The Actuaries’ Study

The American Academy of Actuaries recently released a report, “Emerging Data on Consumer-driven Health Plans,” that provides the definitive proof that putting consumers in charge of health care is the only sustainable way to reduce the growth in health care spending.

The study concluded that cost savings are not a result of avoiding appropriate care. In fact, the studies show that necessary care is being obtained in equal or greater amount relative to traditional plans.

In general, the academy found that consumer-driven plan participants received recommended care for chronic conditions at the same or higher levels than traditional (i.e., non-consumer-driven) plan participants. For example, a study by Cigna showed increased use of maintenance medications by chronically ill persons after they enrolled in a consumer-driven plan. Furthermore, the actuaries determined that all of the studies reviewed reported a significant increase in use of preventive services — ranging from 4% to 23% higher across the studies — for consumer-driven health plan participants.

Costs for consumer-driven health plans are falling because people are becoming more engaged in their own health — something policymakers have been trying to achieve without success for decades.
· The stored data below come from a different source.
-- ==== Sys2Proof/Certificates/Slice0/Obligations.lean ====
section
/-! DEFINITION. The statements for the provers, chapter by chapter of the spec. -/

open Sys2Proof Sys2Proof.Machine

/-! ### The queue and the whole machine -/

/-- One step with command c at the front of the queue is c on the state with the queue's rest. The opcode table gives no row any
bits, so no word spells a command, and placing a word leaves the state. -/
def Obligations.StepRunsFront : Prop :=
  (∀ (c : Instr) (s : State), step { s with pending := c :: s.pending } = exec c s) ∧
  (∀ (s : State) (n w : Nat), decodeTableWord n w = none ∧ s.withFetchWord n w = s)

/-- On an empty queue one slot of 12.8 ns passes (the model's choice, log entry 3): the hum of every powered router runs on
by 16 router clocks, by one more or less where slewing has gathered a whole clock (log entry 12), and never skips a slot; sequencers
change at most their watchdog count and only as a frame ends, nothing else changes. -/
def Obligations.EmptyQueuePassesASlot : Prop := ∀ s : State, s.pending = [] → ∃ t, step s = .next t ∧
  (∀ k : Comb, s.combs[k].routerPwr = false → t.combs[k].hum = s.combs[k].hum) ∧
  (∀ k : Comb, s.combs[k].routerPwr = true → ∃ (n : Nat) (c : Int),
    t.combs[k].hum = { s.combs[k].hum with time := s.combs[k].hum.time + n, carry := c } ∧ (n = 960 ∨ n = 1024 ∨ n = 1088) ∧
    (s.combs[k].hum.time + n) / 1024 ≤ s.combs[k].hum.time / 1024 + 1 ∧
    (s.combs[k].hum.slew = 0 → s.combs[k].hum.carry = 0 → n = 1024)) ∧
  (∀ k : Comb, frameOf t k = frameOf s k → t.combs[k].seq = s.combs[k].seq) ∧ Within [.hum, .seq] s t

/-- Every command answers a next state, and changes at most the pieces that `touches` lists for it: never the queue. -/
def Obligations.CommandsKeepToTheirPieces : Prop := ∀ (c : Instr) (s : State), Does c s (Within (touches c) s)

/-- Every step keeps the power controller, the boot stage and the module state among those the spec names. -/
def Obligations.StepsKeepLegal : Prop := ∀ s t : State, LegalState s → step s = .next t → LegalState t

/-- The state after power-on (R9, R542, R546, R562): every rail in regulation, stage ROM, the sustained limit at 1,500 W, no
partition, no crown epoch, every sequencer idle, no command waiting; and it is a legal state. That the state is taken with
the rails already in regulation is the model's choice (log entry 5). -/
def Obligations.ResetIsAsTheSpecSays : Prop :=
  LegalState State.reset ∧ State.reset.power.rails = 0x3FF ∧ State.reset.power.limit = 1500 ∧ State.reset.boot.stage = 0 ∧
  (∀ p : Part, State.reset.parts[p].live = false ∧ State.reset.parts[p].ctx.state = 0) ∧
  (∀ k : Comb, State.reset.combs[k].seq.state = 0 ∧ State.reset.combs[k].seq.runahead = 64 ∧ State.reset.combs[k].subst = 31 ∧
    State.reset.combs[k].clip = 0x7F800000) ∧
  State.reset.evt.drain = 50 ∧ State.reset.evt.wdogLim = 2385 ∧ State.reset.queen.epoch = 0 ∧ State.reset.pending = []

/-! ### Registers (R5–R8) -/

/-- R8: a read of the lower half of a 64-bit register returns it and latches the upper half; the next read of the upper half by
the same function returns the latched value and drops it; a 32-bit register and an 8-byte read return the value itself. A
4-byte write to either half of a 64-bit register changes nothing. -/
def Obligations.ReadsAndHalfWrites : Prop :=
  (∀ (s : State) (f : Fn) (r : Reg), accessTaken s f r = true → reaches s f r = true →
   (regWide r = true → Does (.lowHalfRead f r .low4) s fun t =>
     t.out = .mmioData f r (w64 (regVal s f r % 2 ^ 32)) :: s.out ∧ latchOf t f r = some (w32 (regVal s f r / 2 ^ 32)) ∧
     (∀ g, g ≠ r → latchOf t f g = latchOf s f g)) ∧
   (∀ w, regWide r = true → latchOf s f r = some w → Does (.lowHalfRead f r .high4) s fun t =>
     t.out = .mmioData f r (w.setWidth 64) :: s.out ∧ latchOf t f r = none) ∧
   (∀ acc, regWide r = false ∨ acc = .whole → Does (.lowHalfRead f r acc) s fun t =>
     t.out = .mmioData f r (w64 (regVal s f r)) :: s.out ∧ ∀ g, latchOf t f g = latchOf s f g)) ∧
  (∀ (s : State) (f : Fn) (r : Reg) (acc : Acc) (v : DWord),
   accessTaken s f r = true → regWide r = true → acc ≠ .whole →
   exec (.registerWrite f r acc v) s = .next s ∧ exec (.w1cWrite f r acc v) s = .next s)

/-- The set-wins rule (R7): a bit that function f has read as 1 clears on f's write, its count kept; one that hardware set
again since, or that only another function has read, stays; and W1C_WRITE applies this to each bit written as 1. -/
def Obligations.ClearsOnlySeenEvents : Prop :=
  (∀ (f : Fn) (x : Sticky), x.on = true → (clearBy f (observe f x)).on = false ∧ (clearBy f (observe f x)).cnt = x.cnt) ∧
  (∀ (f : Fn) (w : Nat) (x : Sticky), clearBy f (hit w x) = hit w x ∧ (hit w x).on = true ∧ (hit w x).cnt = (x.cnt + 1) % 2 ^ w) ∧
  (∀ (f g : Fn) (w : Nat) (x : Sticky), f ≠ g → clearBy f (observe g (hit w x)) = observe g (hit w x)) ∧
  (∀ (s : State) (acc : Acc) (v : DWord), accessTaken s 0 .evtStatus = true → reaches s 0 .evtStatus = true →
    Does (.w1cWrite 0 .evtStatus acc v) s fun t =>
      t.evt.recovery = (if v.getLsbD 8 then clearBy 0 s.evt.recovery else s.evt.recovery) ∧
      t.evt.escalate = (if v.getLsbD 9 then clearBy 0 s.evt.escalate else s.evt.escalate) ∧
      t.evt.drainTo = (if v.getLsbD 10 then clearBy 0 s.evt.drainTo else s.evt.drainTo) ∧
      t.evt.wdog = (if v.getLsbD 11 then clearBy 0 s.evt.wdog else s.evt.wdog) ∧ Within [.evt] s t) ∧
  (∀ (s : State) (f : Fn) (k : Comb) (v : DWord), accessTaken s f (.seqStatus k) = true → reaches s f (.seqStatus k) = true →
    Does (.w1cWrite f (.seqStatus k) .whole v) s fun t =>
      t = s.modSeq k fun q => { q with
        squash := if v.getLsbD 16 then clearBy f q.squash else q.squash
        retainFull := if v.getLsbD 17 then clearBy f q.retainFull else q.retainFull
        progFault := if v.getLsbD 18 then clearBy f q.progFault else q.progFault })

/-- Writes of RW fields (R5, R6): the field takes the value, bits outside it store nothing, everything else stays. -/
def Obligations.WritesSetTheirField : Prop := ∀ (s : State) (v : DWord),
  (∀ acc, accessTaken s 0 .evtDrain = true → reaches s 0 .evtDrain = true →
    exec (.registerWrite 0 .evtDrain acc v) s = .next { s with evt := { s.evt with drain := v.setWidth 16 } }) ∧
  (∀ acc, accessTaken s 0 .evtWdog = true → reaches s 0 .evtWdog = true →
    exec (.registerWrite 0 .evtWdog acc v) s = .next { s with evt := { s.evt with wdogLim := v.setWidth 16 } }) ∧
  (∀ (f : Fn) (k : Comb) (acc : Acc), accessTaken s f (.seqCfg k) = true → reaches s f (.seqCfg k) = true →
    exec (.registerWrite f (.seqCfg k) acc v) s = .next (if s.combs[k].seq.state = 0 then
      s.modSeq k fun q => { q with runahead := v.setWidth 7 } else s)) ∧
  (∀ (f : Fn) (p : Part), f = fnOf p → accessTaken s f .hiveAddr = true → reaches s f .hiveAddr = true →
    exec (.registerWrite f .hiveAddr .whole v) s = .next (s.modPart p fun q => { q with hiveAddr := v &&& 0xFFFFFFFFFFFFF000 })) ∧
  (∀ (f : Fn) (k : Super), f ≠ 0 → accessTaken s f (.hldGtab k) = true → reaches s f (.hldGtab k) = true →
    exec (.registerWrite f (.hldGtab k) .whole v) s = .next (if s.supers[k].hild.state ≠ 0 ∨ s.supers[k].hild.queue ≠ [] then s
      else s.modHild k fun h => { h with gtab := v &&& 0xFFFFFFFFFFFFF000 }))

/-! ### Power, clocks and thermal (R538–R556) -/

/-- R540, R543, R544: good input brings a module that is off and not latched up; a rail that fails powers it down and
latches it off; an input outside its range powers it down; VDD_HK (rail 0) stays on above 20 V; the latch ends below 20 V. Fuses,
flash and queue stay. -/
def Obligations.PowerUpPowerDownAndLatch : Prop := ∀ s : State,
  (∀ mV, 49000 ≤ mV → s.power.pwrgd = false → s.power.latched = false → Does (.inputPowerGood mV) s fun t =>
    t.power.rails = 0x3FF ∧ t.power.pwrgd = true ∧ t.power.limit = 1500 ∧ t.power.thermtripN = true ∧ Within [.power, .boot] s t) ∧
  (∀ mV, s.power.latched = true → exec (.inputPowerGood mV) s = .next s) ∧
  (∀ rail, s.power.latched = false → Does (.railFault rail) s fun t =>
    t.power.rails = 1 ∧ t.power.pwrgd = false ∧ t.power.latched = true ∧ Within downPieces s t) ∧
  (∀ mV, mV < 47000 ∨ 66000 < mV → s.power.pwrgd = true → Does (.inputFault mV) s fun t =>
    t.power.rails = (if 20000 < mV then 1 else 0) ∧ t.power.pwrgd = false ∧ t.power.latched = false ∧ Within downPieces s t) ∧
  (∀ mV, mV < 20000 → s.power.latched = true → Does (.latchRelease mV) s fun t =>
    t.power = { s.power with latched := false, thermtripN := true, rails := 0 } ∧ Within [.power] s t) ∧
  (∀ mV, 20000 ≤ mV → exec (.latchRelease mV) s = .next s)

/-- R545, R554: an input below 50 V, a sample above 1,600 W and a sustained overpower throttle both dies; the causes clear on
both dies; a sample at or below 1,600 W is only taken. -/
def Obligations.ThrottlesOfBothDies : Prop := ∀ s : State, s.power.pwrgd = true →
  (∀ mV, mV < 50000 → Does (.undervoltageDetect mV) s fun t => (∀ d : Die, t.dies[d].uv = true) ∧
    t.power.volt = BitVec.ofNat 16 mV ∧ Within (.causes :: .power :: faultPieces) s t) ∧
  (∀ mV, 51000 ≤ mV → Does (.undervoltageClear mV) s fun t =>
    (∀ d : Die, t.dies[d] = { s.dies[d] with uv := false }) ∧ t.power.volt = BitVec.ofNat 16 (min mV 65535) ∧
    Within [.causes, .power, .mgmt] s t) ∧
  (∀ watts avg mV mA : BitVec 16, Does (.powerSample watts avg mV mA) s fun t =>
    t.power.volt = mV ∧ t.power.curr = mA ∧ t.power.watts = watts ∧ t.power.avg = avg ∧
    (1600 < watts.toNat → ∀ d : Die, t.dies[d].overpwr = true) ∧ (watts.toNat ≤ 1600 → Within [.power, .mgmt] s t)) ∧
  (Does .overpowerSustained s fun t => (∀ d : Die, t.dies[d].overpwr = true) ∧
    ((∃ d : Die, s.dies[d].overpwr = false) → t.power.overpwr = hit 16 s.power.overpwr)) ∧
  (Does .overpowerClear s fun t => (∀ d : Die, t.dies[d] = { s.dies[d] with overpwr := false }) ∧ Within [.causes] s t)

/-- R551–R553: the hottest sensor of its scope counts, the last reading where none is sampled. A junction sensor at 115 °C or a DRAM
sensor at 100 °C trips the module; a cooler sample is recorded, and a die at 100 °C or a DRAM die at 90 °C takes the THERMAL cause,
divide by 4 from 108 °C; the causes end on their clears. -/
def Obligations.TemperaturesThrottleAndTrip : Prop :=
  (∀ (last x : Int) (l : List Int), hottestOf last [] = last ∧ hottestOf last (x :: l) ∈ x :: l ∧
    ∀ y ∈ x :: l, y ≤ hottestOf last (x :: l)) ∧ ∀ s : State,
  (∀ (die0 die1 : List Int) (dram : List (List Int)), s.power.pwrgd = true →
    ((∃ x ∈ die0 ++ die1, 115 ≤ x) ∨ ∃ k : Super, ∃ x ∈ dram.getD k.val [], 100 ≤ x) →
    Does (.thermalSample die0 die1 dram) s fun t => t.power.thermtripN = false ∧ t.power.latched = true ∧ t.power.pwrgd = false ∧
      t.power.rails = 1 ∧ Within downPieces s t) ∧
  (∀ (die0 die1 : List Int) (dram : List (List Int)), s.power.pwrgd = true → hottestOf s.dies[(0 : Die)].temp die0 < 115 →
    hottestOf s.dies[(1 : Die)].temp die1 < 115 → (∀ k : Super, hottestOf s.power.tSup[k] (dram.getD k.val []) < 100) →
    Does (.thermalSample die0 die1 dram) s fun t =>
      t.dies[(0 : Die)].temp = hottestOf s.dies[(0 : Die)].temp die0 ∧ t.dies[(1 : Die)].temp = hottestOf s.dies[(1 : Die)].temp die1 ∧
      (∀ d : Die, t.dies[d].thermDie = (s.dies[d].thermDie || decide (100 ≤ t.dies[d].temp)) ∧
        t.dies[d].therm4 = (s.dies[d].therm4 || decide (108 ≤ t.dies[d].temp))) ∧
      (∀ k : Super, t.power.tSup[k] = hottestOf s.power.tSup[k] (dram.getD k.val []) ∧ (90 ≤ t.power.tSup[k] →
        t.dies[dieOf k].thermDram.getLsbD k.val = true)) ∧
      t.power.pwrgd = true ∧ Within (.causes :: .power :: faultPieces) s t) ∧
  (∀ d : Die, Does (.thermalDiv4End d) s fun t => t.dies[d] = { s.dies[d] with therm4 := false } ∧
    (∀ e : Die, e ≠ d → t.dies[e] = s.dies[e]) ∧ Within [.causes] s t) ∧
  (∀ d : Die, Does (.thermalClear (.die d)) s fun t => t.dies[d] = { s.dies[d] with thermDie := false, therm4 := false } ∧
    (∀ e : Die, e ≠ d → t.dies[e] = s.dies[e]) ∧ Within [.causes] s t) ∧
  (∀ k : Super, Does (.thermalClear (.dram k)) s fun t =>
    (∀ i, t.dies[dieOf k].thermDram.getLsbD i = (s.dies[dieOf k].thermDram.getLsbD i && decide (i ≠ k.val))) ∧
    (∀ e : Die, e ≠ dieOf k → t.dies[e] = s.dies[e]) ∧ Within [.causes] s t)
Consumers with a consumer-driven health plan participate in wellness and prevention programs at higher rates than others, and they choose generic medications over name brands, avoid using hospital emergency rooms in favor of retail clinics or their own doctor, and comply better with recommended treatment programs.
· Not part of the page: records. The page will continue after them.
/-! #### modCtx -/

@[simp] theorem modCtx_pending (s : State) (p : Part) (f : Context → Context) : (s.modCtx p f).pending = s.pending := rfl
@[simp] theorem modCtx_host (s : State) (p : Part) (f : Context → Context) : (s.modCtx p f).host = s.host := rfl
@[simp] theorem modCtx_out (s : State) (p : Part) (f : Context → Context) : (s.modCtx p f).out = s.out := rfl
@[simp] theorem modCtx_draws (s : State) (p : Part) (f : Context → Context) : (s.modCtx p f).draws = s.draws := rfl
@[simp] theorem modCtx_combs (s : State) (p : Part) (f : Context → Context) : (s.modCtx p f).combs = s.combs := rfl
@[simp] theorem modCtx_supers (s : State) (p : Part) (f : Context → Context) : (s.modCtx p f).supers = s.supers := rfl
@[simp] theorem modCtx_fns (s : State) (p : Part) (f : Context → Context) : (s.modCtx p f).fns = s.fns := rfl
@[simp] theorem modCtx_dies (s : State) (p : Part) (f : Context → Context) : (s.modCtx p f).dies = s.dies := rfl
@[simp] theorem modCtx_ports (s : State) (p : Part) (f : Context → Context) : (s.modCtx p f).ports = s.ports := rfl
@[simp] theorem modCtx_queen (s : State) (p : Part) (f : Context → Context) : (s.modCtx p f).queen = s.queen := rfl
@[simp] theorem modCtx_power (s : State) (p : Part) (f : Context → Context) : (s.modCtx p f).power = s.power := rfl
@[simp] theorem modCtx_boot (s : State) (p : Part) (f : Context → Context) : (s.modCtx p f).boot = s.boot := rfl
@[simp] theorem modCtx_mgmt (s : State) (p : Part) (f : Context → Context) : (s.modCtx p f).mgmt = s.mgmt := rfl
@[simp] theorem modCtx_evt (s : State) (p : Part) (f : Context → Context) : (s.modCtx p f).evt = s.evt := rfl
@[simp] theorem modCtx_mod (s : State) (p : Part) (f : Context → Context) : (s.modCtx p f).mod = s.mod := rfl

/-! #### modQueen -/

@[simp] theorem modQueen_pending (s : State) (f : Queen → Queen) : (s.modQueen f).pending = s.pending := rfl
@[simp] theorem modQueen_host (s : State) (f : Queen → Queen) : (s.modQueen f).host = s.host := rfl
@[simp] theorem modQueen_out (s : State) (f : Queen → Queen) : (s.modQueen f).out = s.out := rfl
@[simp] theorem modQueen_draws (s : State) (f : Queen → Queen) : (s.modQueen f).draws = s.draws := rfl
@[simp] theorem modQueen_combs (s : State) (f : Queen → Queen) : (s.modQueen f).combs = s.combs := rfl
@[simp] theorem modQueen_supers (s : State) (f : Queen → Queen) : (s.modQueen f).supers = s.supers := rfl
@[simp] theorem modQueen_parts (s : State) (f : Queen → Queen) : (s.modQueen f).parts = s.parts := rfl
@[simp] theorem modQueen_fns (s : State) (f : Queen → Queen) : (s.modQueen f).fns = s.fns := rfl
@[simp] theorem modQueen_dies (s : State) (f : Queen → Queen) : (s.modQueen f).dies = s.dies := rfl
@[simp] theorem modQueen_ports (s : State) (f : Queen → Queen) : (s.modQueen f).ports = s.ports := rfl
@[simp] theorem modQueen_power (s : State) (f : Queen → Queen) : (s.modQueen f).power = s.power := rfl
@[simp] theorem modQueen_boot (s : State) (f : Queen → Queen) : (s.modQueen f).boot = s.boot := rfl
@[simp] theorem modQueen_mgmt (s : State) (f : Queen → Queen) : (s.modQueen f).mgmt = s.mgmt := rfl
@[simp] theorem modQueen_evt (s : State) (f : Queen → Queen) : (s.modQueen f).evt = s.evt := rfl
@[simp] theorem modQueen_mod (s : State) (f : Queen → Queen) : (s.modQueen f).mod = s.mod := rfl
@[simp] theorem modQueen_queen (s : State) (f : Queen → Queen) : (s.modQueen f).queen = f s.queen := rfl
According to the academy, “The Aetna study noted that CDH members use generic drugs at a higher rate than control group members, which is evidence of behavior change that should result in lower cost without associated quality declines. Similarly, the Cigna study found that drug utilization was higher, but the cost per prescription was lower, which implies that it is likely that CDH participants favor generics.”

Just for the Healthy?

Consumer-driven health care has often been criticized as being good for the “healthy and the wealthy” but of little value to anyone else. But recent experience and new research have found that not to be true. One analysis determined that HSAs would reduce health care costs for people with high medical expenses because the out-of-pocket exposure is limited and people reach 100% coverage faster than they do in other forms of coverage. A study in Health Affairs by Dahlia Remler and Sherry Glied confirmed that, finding that both the healthy and the unhealthy benefit from HSA programs.

Numerous studies have found that people with chronic conditions in consumer-driven plans were more likely to comply with treatment programs than people in traditional plans. For example, analysis by Cigna has confirmed that medical costs among those with hypertension or diabetes are substantially less when enrolled in CDHPs, “while their treatment regimens were the same or better than those in traditional HMOs and PPOs.”


These results should not be surprising. Consumer-driven health care is bending the health spending curve because it gets people more actively involved with their own treatment, and no one is more concerned with their own treatment than people who are ill.